(Beginning of GIVEN ENTRIES)

@[simp] theorem State.ring_relayPauses (s : State) : (State.relayPauses s).ring = s.ring := by
  unfold State.relayPauses
  refine forAll_ring (fun a t => ?_) _ _
  (repeat' split) <;> simp

@[simp] theorem State.ring_collNotices (s : State) : (State.collNotices s).ring = s.ring := by
  unfold State.collNotices
  refine (forAll_ring (fun c t => ?_) _ _).trans (by simp)
  dsimp only
  split
  · split_ifs <;> simp
  · rfl

@[simp] theorem State.ring_grows_stageChunk (n) (c) (tiles) {s : State} (hs : l <+: s.ring) :
    l <+: (State.stageChunk n c tiles s).1.ring := by
  unfold State.stageChunk
  dsimp only
  split <;> rename_i h <;> simpa using ring_grows_of_fst h (State.ring_grows_admitHeld _ _ _ hs)

@[simp] theorem State.ring_grows_formChunk (n) (r) (paired) (k) {s : State} (hs : l <+: s.ring) :
    l <+: (State.formChunk n r paired k s).ring := by
  unfold State.formChunk
  dsimp only
  split
  · split_ifs
    · simpa using hs
    · exact hs
    · simpa using hs
    all_goals split <;> rename_i h <;> simpa using ring_grows_of_fst h (State.ring_grows_stageChunk _ _ _ hs)
  · exact hs

@[simp] theorem State.ring_grows_formChunks {s : State} (hs : l <+: s.ring) : l <+: (State.formChunks s).ring := by
  unfold State.formChunks
  refine ring_grows_forAll (fun a t => ?_) hs
  (repeat' split) <;> simp [ring_grows_forAll]

@[simp] theorem State.ring_loadChunks (s : State) : (State.loadChunks s).ring = s.ring := by
  simp [State.loadChunks, State.spillLoad_ring, forAll_ring]

@[simp] theorem State.ring_parkColl (c) (r) (s : State) : (State.parkColl c r s).ring = s.ring := by
  unfold State.parkColl
  (repeat' split) <;> simp

@[simp] theorem State.ring_critParks (s : State) : (State.critParks s).ring = s.ring := by
  unfold State.critParks
  refine forAll_ring (fun a t => ?_) _ _
  (repeat' split) <;> simp

@[simp] theorem State.ring_redoSendTile (n) (r) (paired) (k) (i) (s : State) : (State.redoSendTile n r paired k i s).ring = s.ring := by
  unfold State.redoSendTile
  split
  · rfl
  · dsimp only
    split_ifs <;> rfl

@[simp] theorem State.ring_replaySendTile (n) (r) (paired) (k) (i) (core) (s : State) :
    (State.replaySendTile n r paired k i core s).ring = s.ring := by
  unfold State.replaySendTile
  (repeat' split) <;> simp

@[simp] theorem State.ring_replaySends (onGone) (s : State) : (State.replaySends onGone s).ring = s.ring := by
  unfold State.replaySends
  refine forAll_ring (fun a t => ?_) _ _
  (repeat' split) <;> simp [forAll_ring]

@[simp] theorem State.ring_chunkTile (n) (seq) (c) (i) (d) (e) (payload) (replay) (core) (s : State) :
    (State.chunkTile n seq c i d e payload replay core s).ring = s.ring := by
  simp [State.chunkTile]

@[simp] theorem State.ring_grows_sumTo (a) (c) {s : State} (hs : l <+: s.ring) : l <+: (State.sumTo a c s).ring := by
  unfold State.sumTo
  split
  · dsimp only
    split
    · exact hs
    · split <;> rename_i h <;> have ht := ring_grows_of_fst h (State.ring_grows_imageRooms _ hs)
      · simpa using ht
      · simp only [State.updColl_fields, forAll_ring fun _ _ => State.ring_addDone .., State.dropA_fields]
        rw [forAll_ring fun d t => ?_]
        · simpa [whenB, apply_ite State.ring] using ht
        · split <;> simp [whenB, apply_ite State.ring]
  · exact hs

@[simp] theorem State.ring_grows_drainOwn (a) (hw) {s : State} (hs : l <+: s.ring) : l <+: (State.drainOwn a hw s).1.ring := by
  have hroom := State.ring_grows_drainRoom a hw hs
  unfold State.drainOwn
  dsimp only
  split
  · rename_i h
    simpa [h, whenB, apply_ite State.ring] using hroom
  · exact hroom

@[simp] theorem State.ring_forwardFailed (n) (c) (chunk) (s : State) : (State.forwardFailed n c chunk s).ring = s.ring := by
  unfold State.forwardFailed
  (repeat' split) <;> simp

@[simp] theorem State.ring_accFailsNow (a) (s : State) : (State.accFailsNow a s).ring = s.ring := by
  unfold State.accFailsNow
  (repeat' split) <;> simp

@[simp] theorem State.ring_chunkErr (n) (r) (c) (s : State) : (State.chunkErr n r c s).ring = s.ring := by simp [State.chunkErr]
@[simp] theorem State.ring_chunkCounts (n) (r) (c) (s : State) : (State.chunkCounts n r c s).ring = s.ring := by simp [State.chunkCounts]
@[simp] theorem State.ring_chunkTaken (n) (seq) (k) (s : State) : (State.chunkTaken n seq k s).ring = s.ring := rfl
@[simp] theorem State.ring_answerChunk (p) (m) (nack) (s : State) : (State.answerChunk p m nack s).ring = s.ring := rfl

@[simp] theorem State.ring_answerFor (n) (seq) (p) (m) (nack) (s : State) : (State.answerFor n seq p m nack s).ring = s.ring := by
  simp [State.answerFor]

@[simp] theorem State.ring_acceptFailed (p) (n) (r) (m) (s : State) : (State.acceptFailed p n r m s).ring = s.ring := by
  simp [State.acceptFailed]

@[simp] theorem State.ring_wireDecoded (r) (tiles) (s : State) : (State.wireDecoded r tiles s).ring = s.ring := by
  unfold State.wireDecoded
  (repeat' split) <;> simp

@[simp] theorem State.ring_commitWire (n) (r) (tile) (x) (s : State) : (State.commitWire n r tile x s).ring = s.ring := by
  simp [State.commitWire]

@[simp] theorem State.ring_wireRecords (n) (r) (m) (tiles) (s : State) : (State.wireRecords n r m tiles s).ring = s.ring := by
  unfold State.wireRecords
  refine forAll_ring (fun a t => ?_) _ _
  (repeat' split) <;> simp

@[simp] theorem State.ring_grows_stageBytes (o) (bytes) (tiles) {s : State} (hs : l <+: s.ring) :
    l <+: (State.stageBytes o bytes tiles s).1.ring := by
  have hroom := State.ring_grows_makeRoomFor o bytes tiles hs
  unfold State.stageBytes
  split <;> rename_i h <;> simpa [h] using hroom

@[simp] theorem State.ring_renameSpill (a) (b) (s : State) : (State.renameSpill a b s).ring = s.ring := by simp [State.renameSpill]

@[simp] theorem State.ring_grows_takeChunk (p) (m) (man) (payload) (c) (r) {s : State} (hs : l <+: s.ring) :
    l <+: (State.takeChunk p m man payload c r s).ring := by
  unfold State.takeChunk
  dsimp only
  split_ifs
  any_goals simpa using hs
  all_goals
    split <;> rename_i h <;> simpa using ring_grows_of_fst h (State.ring_grows_stageBytes _ _ _ (by simpa using hs))

@[simp] theorem State.ring_grows_gotChunk (p) (m) (msg) (early) {s : State} (hs : l <+: s.ring) :
    l <+: (State.gotChunk p m msg early s).ring := by
  have hroom := State.ring_grows_stageBytes (.early p msg.man) msg.payload.length (entryCount m) hs
  unfold State.gotChunk
  split
  · exact State.ring_grows_takeChunk _ _ _ _ _ _ hs
  · split_ifs
    · exact hs
    · split <;> rename_i h <;> simpa [h] using hroom
    · exact hs

@[simp] theorem State.ring_grows_earlyChunks {s : State} (hs : l <+: s.ring) : l <+: (State.earlyChunks s).ring := by
  unfold State.earlyChunks
  refine ring_grows_forAll (fun p t => ring_grows_forAll (fun msg u => ?_) List.prefix_rfl) hs
  dsimp only
  split_ifs
  · exact List.prefix_rfl
  · rw [State.spillLoad_ring]
  · exact State.ring_grows_gotChunk _ _ _ _ List.prefix_rfl

@[simp] theorem State.ring_recvDone (s : State) : (State.recvDone s).ring = s.ring := by
  unfold State.recvDone
  refine forAll_ring (fun a t => ?_) _ _
  (repeat' split) <;> simp

@[simp] theorem State.ring_recvNext (n) (r) (stored) (s : State) : (State.recvNext n r stored s).ring = s.ring := by simp [State.recvNext]

@[simp] theorem State.ring_sumWire (n) (r) (k) (i) (core) (s : State) : (State.sumWire n r k i core s).ring = s.ring := by
  unfold State.sumWire
  (repeat' split) <;> simp [forAll_ring]

@[simp] theorem State.ring_recvSum (n) (r) (k) (i) (stored) (s : State) : (State.recvSum n r k i stored s).ring = s.ring := by
  unfold State.recvSum
  (repeat' split) <;> simp

@[simp] theorem State.ring_recvGo (n) (s : State) : (State.recvGo n s).ring = s.ring := by
  unfold State.recvGo
  dsimp only
  (repeat' split) <;> simp [State.spillLoad_ring, forAll_ring]

@[simp] theorem State.ring_grows_sumsGo {s : State} (hs : l <+: s.ring) : l <+: (State.sumsGo s).ring := by
  unfold State.sumsGo
  refine ring_grows_forAll (fun c t => ring_grows_forAll (fun a u => ?_) List.prefix_rfl) hs
  split_ifs
  · rw [State.spillLoad_ring]
  · exact State.ring_grows_sumTo _ _ List.prefix_rfl
  · split <;> rename_i h <;> simpa using ring_grows_of_fst h (State.ring_grows_drainOwn _ _ List.prefix_rfl)

/-! ### The Causeway, map-out, the end of work and the Chart load -/

@[simp] theorem State.ring_causewayWaits (recAddr) (tile) (s : State) : (State.causewayWaits recAddr tile s).ring = s.ring := by
  simp [State.causewayWaits, apply_ite State.ring]

@[simp] theorem State.ring_causewayAlloc (id) (s : State) : (State.causewayAlloc id s).ring = s.ring := by
  unfold State.causewayAlloc
  (repeat' split) <;> simp

@[simp] theorem State.ring_grows_causewayUnlock {s : State} (hs : l <+: s.ring) : l <+: (State.causewayUnlock s).ring := by
  unfold State.causewayUnlock
  split
  · exact State.ring_grows_sendRing _ hs
  · exact hs

@[simp] theorem State.ring_grows_causewayNext {s : State} (hs : l <+: s.ring) : l <+: (State.causewayNext s).ring := by
  simp [State.causewayNext, hs]

@[simp] theorem State.ring_grows_causewayDone {s : State} (hs : l <+: s.ring) : l <+: (State.causewayDone s).ring := by
  unfold State.causewayDone
  (repeat' split) <;> simp [hs]

@[simp] theorem State.ring_degrade (c : Cause) (s : State) : (s.degrade c).ring = s.ring := by
  unfold State.degrade State.sendDegraded
  dsimp only
  split_ifs <;> simp

@[simp] theorem State.ring_mapOut (img : Image) (s : State) : (State.mapOut img s).ring = s.ring := by
  have hshrink (ch : Nat) (t : State) : (t.shrink ch).ring = t.ring := by
    unfold State.shrink
    exact forAll_ring (fun p u => by simp) _ _
  unfold State.mapOut
  dsimp only
  split_ifs <;> simp [hshrink]

@[simp] theorem State.ring_mapAgain (s : State) : (State.mapAgain s).ring = s.ring := by
  unfold State.mapAgain
  split
  · split
    · rfl
    · exact State.ring_mapOut ..
  · rfl

@[simp] theorem State.ring_updTherm (g) (f) (s : State) : (State.updTherm g f s).ring = s.ring := by simp [State.updTherm]

@[simp] theorem State.ring_readBytes (addr) (sectors) (s : State) : (State.readBytes addr sectors s).ring = s.ring := by
  unfold State.readBytes
  split
  · split
    · rfl
    · simp
  · rfl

(End of GIVEN ENTRIES)

- _AIM OF THE EXERCISE_: Beginning with the line containing "unfold State.wireRecords" and ending with the line containing "l <+: (State.stageBytes", extract those lines exactly from the listing above, and only those.

- _EXERCISE RESPONSE_:
  unfold State.wireRecords
  refine forAll_ring (fun a t => ?_) _ _
  (repeat' split) <;> simp

@[simp] theorem State.ring_grows_stageBytes (o) (bytes) (tiles) {s : State} (hs : l <+: s.ring) :
    l <+: (State.stageBytes o bytes tiles s).1.ring := by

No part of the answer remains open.